RARE photographs revealing the extraordinary efforts of a handful of ordinary people drawn from across Ireland to save one of the most iconic sites associated with the Easter Rising can be seen for the first time.

Unearthed in the family trove of a Belfast MLA, they detail the mammoth task of restoring the derelict Kilmainham Gaol in Dublin and capture the visit in support by the victorious Down GAA team after the1961 All-Ireland football final.

SDLP representative Claire Hanna said her uncle, Dr Breandán Ó hAnnaidh, had taken the photographs during the late summer of 1961 when he and her late uncle and godfather Ciarán Ó Catháin, then students at Queen's, answered the call to volunteer.

They and three friends were among the few people from the north to answer a call from the Kilmainham Gaol Restoration Society to spend the summer working on clearing the rubble and undergrowth from the ruined prison.

Now one of Dublin's most popular tourist attractions, particularly known as the site of execution of the leaders of the 1916 Rising, it was first opened in the turbulent years just before the 1798 rebellion.

It housed a roll-call of prisoners from the rebellions of 1798, 1803, 1848, 1867 and 1916, including Henry Joy McCracken, Robert Emmet, Anne Devlin, William Smith Ó Brien, Jeremiah Ó Donovan Rossa, Charles Stewart Parnell, Michael Davitt, Eamon De Valera and Peadar Ó Donnell.

However, the gaol had fallen into a state of bad disrepair after being decommissioned as a prison by the Irish Free State government in 1924.

In the years following independence there was little appetite for its restoration as it was associated with oppression and suffering, its links to the fight for independence not recognised by the hierarchy - especially given that the first four republican prisoners executed by the Free State government during the Irish Civil War were shot in the prison yard.

An attempt to demolish the site had only been shelved because it would have cost too much.

However, by the late 1950s a grassroots movement for the preservation of Kilmainham Gaol began to grow, amid fresh reports that the Office of Public Works was accepting tenders for the demolition of the building.

Lorcan Leonard, a young engineer from the north side of Dublin, gathered a small number of like-minded nationalists, to form the Kilmainham Gaol Restoration Society in 1958.

In 1960 the group produced a detailed plan for restoration, including developing the site as a tourist attraction, receiving approval from the Department of Finance, which allowed the prison keys to be handed over to a board of trustees, made up of five members nominated by the society and two by the government.

Work began with a team of 60 volunteers that May.

These photographs were taken the following year when the back-breaking work of clearing overgrown vegetation, trees, fallen masonry and bird droppings was still under way.

Ms Hanna said: "They were taken by my uncle, Dr Breandán Ó hAnnaidh, who has catalogued thousands of photograph he took over the decades.

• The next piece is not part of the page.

-- ==== Sys2Proof/Machine/Dispatch.lean ====
section
/-! DEFINITION. The dispatch: one arm per row of the opcode table, each one call of the row's meaning. -/

namespace Sys2Proof.Machine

There are 33 photographs from Kilmainham."

The work included clearing the Stonebreakers' yard, where the 1916 leaders were shot.

"I consider these photographs to be historic and a tribute to young men who spent the summer of 1961 working in Kilmainham jail, some of who are still living, and to the memory of my uncle Ciarán," she said.

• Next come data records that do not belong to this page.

/-- R263-R271: AND, XOR and OR, bit by bit; N and C are cleared, H is set by AND alone. -/
def Obligations.BitwiseLogicOnAccumulator : Prop :=
  ∀ (s : State) (form : AluForm), (form = .atHL → s.BusReady) →
    Runs (aluBytes .and form) (form.instr .and) s (fun t =>
      (∀ k < 8, (t.get8 .a).getLsbD k = ((s.get8 .a).getLsbD k && (form.source s).getLsbD k)) ∧
      (t.flag .z = true ↔ t.get8 .a = 0x00#8) ∧ t.flag .n = false ∧ t.flag .h = true ∧ t.flag .c = false ∧
      DataOnly [.a] [.z, .n, .h, .c] [] form.cost s t) ∧
    Runs (aluBytes .xor form) (form.instr .xor) s (fun t =>
      (∀ k < 8, (t.get8 .a).getLsbD k = ((s.get8 .a).getLsbD k != (form.source s).getLsbD k)) ∧
      (t.flag .z = true ↔ t.get8 .a = 0x00#8) ∧ t.flag .n = false ∧ t.flag .h = false ∧ t.flag .c = false ∧
      DataOnly [.a] [.z, .n, .h, .c] [] form.cost s t) ∧
    Runs (aluBytes .or form) (form.instr .or) s (fun t =>
      (∀ k < 8, (t.get8 .a).getLsbD k = ((s.get8 .a).getLsbD k || (form.source s).getLsbD k)) ∧
      (t.flag .z = true ↔ t.get8 .a = 0x00#8) ∧ t.flag .n = false ∧ t.flag .h = false ∧ t.flag .c = false ∧
      DataOnly [.a] [.z, .n, .h, .c] [] form.cost s t)

/-- R275-R278: INC and DEC of a register and of the byte at HL; C is not written. -/
def Obligations.IncrementDecrementByte : Prop :=
  ∀ (s : State),
    (∀ r : OpReg,
      Runs [byte (0b00000100 + 8 * regCode r)] (Instr.incR r) s (fun t =>
        (t.get8 r.reg).toNat = ((s.get8 r.reg).toNat + 1) % 256 ∧
        (t.flag .z = true ↔ (s.get8 r.reg).toNat = 255) ∧ t.flag .n = false ∧
        (t.flag .h = true ↔ (s.get8 r.reg).toNat % 16 = 15) ∧ DataOnly [r.reg] [.z, .n, .h] [] 4 s t) ∧
      Runs [byte (0b00000101 + 8 * regCode r)] (Instr.decR r) s (fun t =>
        (t.get8 r.reg).toNat = ((s.get8 r.reg).toNat + 255) % 256 ∧
        (t.flag .z = true ↔ (s.get8 r.reg).toNat = 1) ∧ t.flag .n = true ∧
        (t.flag .h = true ↔ (s.get8 r.reg).toNat % 16 = 0) ∧ DataOnly [r.reg] [.z, .n, .h] [] 4 s t)) ∧
    (s.BusReady →
      Runs [0x34] .inc_atHL s (fun t =>
        (t.bus.mem.read s.hl).toNat = ((s.bus.mem.read s.hl).toNat + 1) % 256 ∧
        (t.flag .z = true ↔ (s.bus.mem.read s.hl).toNat = 255) ∧ t.flag .n = false ∧
        (t.flag .h = true ↔ (s.bus.mem.read s.hl).toNat % 16 = 15) ∧ DataOnly [] [.z, .n, .h] [s.hl] 12 s t) ∧
      Runs [0x35] .dec_atHL s (fun t =>
        (t.bus.mem.read s.hl).toNat = ((s.bus.mem.read s.hl).toNat + 255) % 256 ∧
        (t.flag .z = true ↔ (s.bus.mem.read s.hl).toNat = 1) ∧ t.flag .n = true ∧
        (t.flag .h = true ↔ (s.bus.mem.read s.hl).toNat % 16 = 0) ∧ DataOnly [] [.z, .n, .h] [s.hl] 12 s t))

/-- R279, R68: DAA after an addition and after a subtraction, for every A and every N, H and C; N is not written. -/
def Obligations.DecimalAdjust : Prop :=
  ∀ (s : State),
    let a := (s.get8 .a).toNat
    Runs [0x27] .daa s fun t =>
      (s.flag .n = false →
        (t.get8 .a).toNat = (a + (if s.flag .c = true ∨ a > 0x99 then 0x60 else 0) +
          (if s.flag .h = true ∨ a % 16 > 9 then 6 else 0)) % 256 ∧
        (t.flag .c = true ↔ s.flag .c = true ∨ a > 0x99)) ∧
      (s.flag .n = true →
        (t.get8 .a).toNat = (a + 512 - (if s.flag .c = true then 0x60 else 0) -
          (if s.flag .h = true then 6 else 0)) % 256 ∧
        t.flag .c = s.flag .c) ∧
      (t.flag .z = true ↔ t.get8 .a = 0x00#8) ∧ t.flag .h = false ∧ DataOnly [.a] [.z, .h, .c] [] 4 s t

/-- R280-R282: CPL, SCF and CCF. -/
def Obligations.ComplementAndCarryFlag : Prop :=
  ∀ (s : State),
    Runs [0x2F] .cpl s (fun t => (t.get8 .a).toNat = 255 - (s.get8 .a).toNat ∧ t.flag .n = true ∧ t.flag .h = true ∧
      DataOnly [.a] [.n, .h] [] 4 s t) ∧
    Runs [0x37] .scf s (fun t => t.flag .n = false ∧ t.flag .h = false ∧ t.flag .c = true ∧
      DataOnly [] [.n, .h, .c] [] 4 s t) ∧
    Runs [0x3F] .ccf s (fun t => t.flag .n = false ∧ t.flag .h = false ∧ t.flag .c = !s.flag .c ∧
      DataOnly [] [.n, .h, .c] [] 4 s t)

/-! ### 16-bit arithmetic -/

/-- R300: `ADD HL,rr`: half-carry out of bit 11, carry out of bit 15, Z not written. -/
def Obligations.AddPairToHL : Prop :=
  ∀ (s : State) (p : PairRR), Runs [byte (0b00001001 + 16 * rrCode p)] (Instr.addHLRR p) s fun t =>
    t.hl.toNat = (s.hl.toNat + (s.getRR p).toNat) % 65536 ∧ t.flag .n = false ∧
    (t.flag .h = true ↔ s.hl.toNat % 4096 + (s.getRR p).toNat % 4096 > 4095) ∧
    (t.flag .c = true ↔ s.hl.toNat + (s.getRR p).toNat > 65535) ∧ DataOnly [.h, .l] [.n, .h, .c] [] 8 s t

/-- R302, R303: `INC rr` and `DEC rr`: modulo 2^16, and no flag. -/
def Obligations.IncrementDecrementPair : Prop :=
  ∀ (s : State) (p : PairRR),
    Runs [byte (0b00000011 + 16 * rrCode p)] (Instr.incRR p) s (fun t =>
      (t.getRR p).toNat = ((s.getRR p).toNat + 1) % 65536 ∧ (p ≠ .sp → t.sp = s.sp) ∧ t.pc = s.pc ∧
      Frame p.regs [] [] s t ∧ KeepsEngine s t ∧ Costs 8 s t) ∧
    Runs [byte (0b00001011 + 16 * rrCode p)] (Instr.decRR p) s (fun t =>
      (t.getRR p).toNat = ((s.getRR p).toNat + 65535) % 65536 ∧ (p ≠ .sp → t.sp = s.sp) ∧ t.pc = s.pc ∧
      Frame p.regs [] [] s t ∧ KeepsEngine s t ∧ Costs 8 s t)

/-! ### Rotates, shifts and bits -/

/-- R320-R323: the accumulator rotates; Z is cleared whatever the result. -/
def Obligations.AccumulatorRotatesClearZero : Prop :=
  ∀ (s : State) (op : RotOp) (i : Instr),
    (op, i) ∈ [(RotOp.rlc, Instr.rlca), (.rrc, .rrca), (.rl, .rla), (.rr, .rra)] →
    Runs [byte (8 * rotCode op + 7)] i s fun t =>
      (t.get8 .a).toNat = (shiftNumber op (s.get8 .a).toNat (s.flag .c).toNat).1 ∧
      ShiftFlags t false (shiftNumber op (s.get8 .a).toNat (s.flag .c).toNat).2 ∧
      DataOnly [.a] [.z, .n, .h, .c] [] 4 s t

/-- R324, R326, R328, R330, R332, R334, R336, R338: the extended rotates and shifts of a register. -/
def Obligations.RotateShiftRegister : Prop :=
  ∀ (s : State) (op : RotOp) (r : OpReg), Runs [0xCB, byte (8 * rotCode op + regCode r)] (Instr.rotR op r) s fun t =>
    (t.get8 r.reg).toNat = (shiftNumber op (s.get8 r.reg).toNat (s.flag .c).toNat).1 ∧
    ShiftFlags t (decide (t.get8 r.reg = 0x00#8)) (shiftNumber op (s.get8 r.reg).toNat (s.flag .c).toNat).2 ∧
    DataOnly [r.reg] [.z, .n, .h, .c] [] 8 s t

/-- R325, R327, R329, R331, R333, R335, R337, R339: the extended rotates and shifts of the byte at HL. -/
def Obligations.RotateShiftMemory : Prop :=
  ∀ (s : State) (op : RotOp), s.BusReady → Runs [0xCB, byte (0b110 + 8 * rotCode op)] (Instr.rotAtHL op) s fun t =>
    (t.bus.mem.read s.hl).toNat = (shiftNumber op (s.bus.mem.read s.hl).toNat (s.flag .c).toNat).1 ∧
    ShiftFlags t (decide (t.bus.mem.read s.hl = 0x00#8))
      (shiftNumber op (s.bus.mem.read s.hl).toNat (s.flag .c).toNat).2 ∧
    DataOnly [] [.z, .n, .h, .c] [s.hl] 16 s t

"This centenary year will see much discussion of the ideals of 1916 and the lessons of history for those of us alive now. I know my own imagination has been fired by my family's practical, thoughtful work to ensure that Kilmainham Gaol, a vital part of Ireland's history, was preserved."

The photographs also show the victorious Down GAA football team visiting the jail on 25 September, 1961, the day after they defeated Offaly by a point in the All-Ireland Senior Football final before an all-time record crowd for Croke Park of 90,556.

The final restoration of the site was completed in 1971 when Kilmainham Gaol chapel was reopened to the public.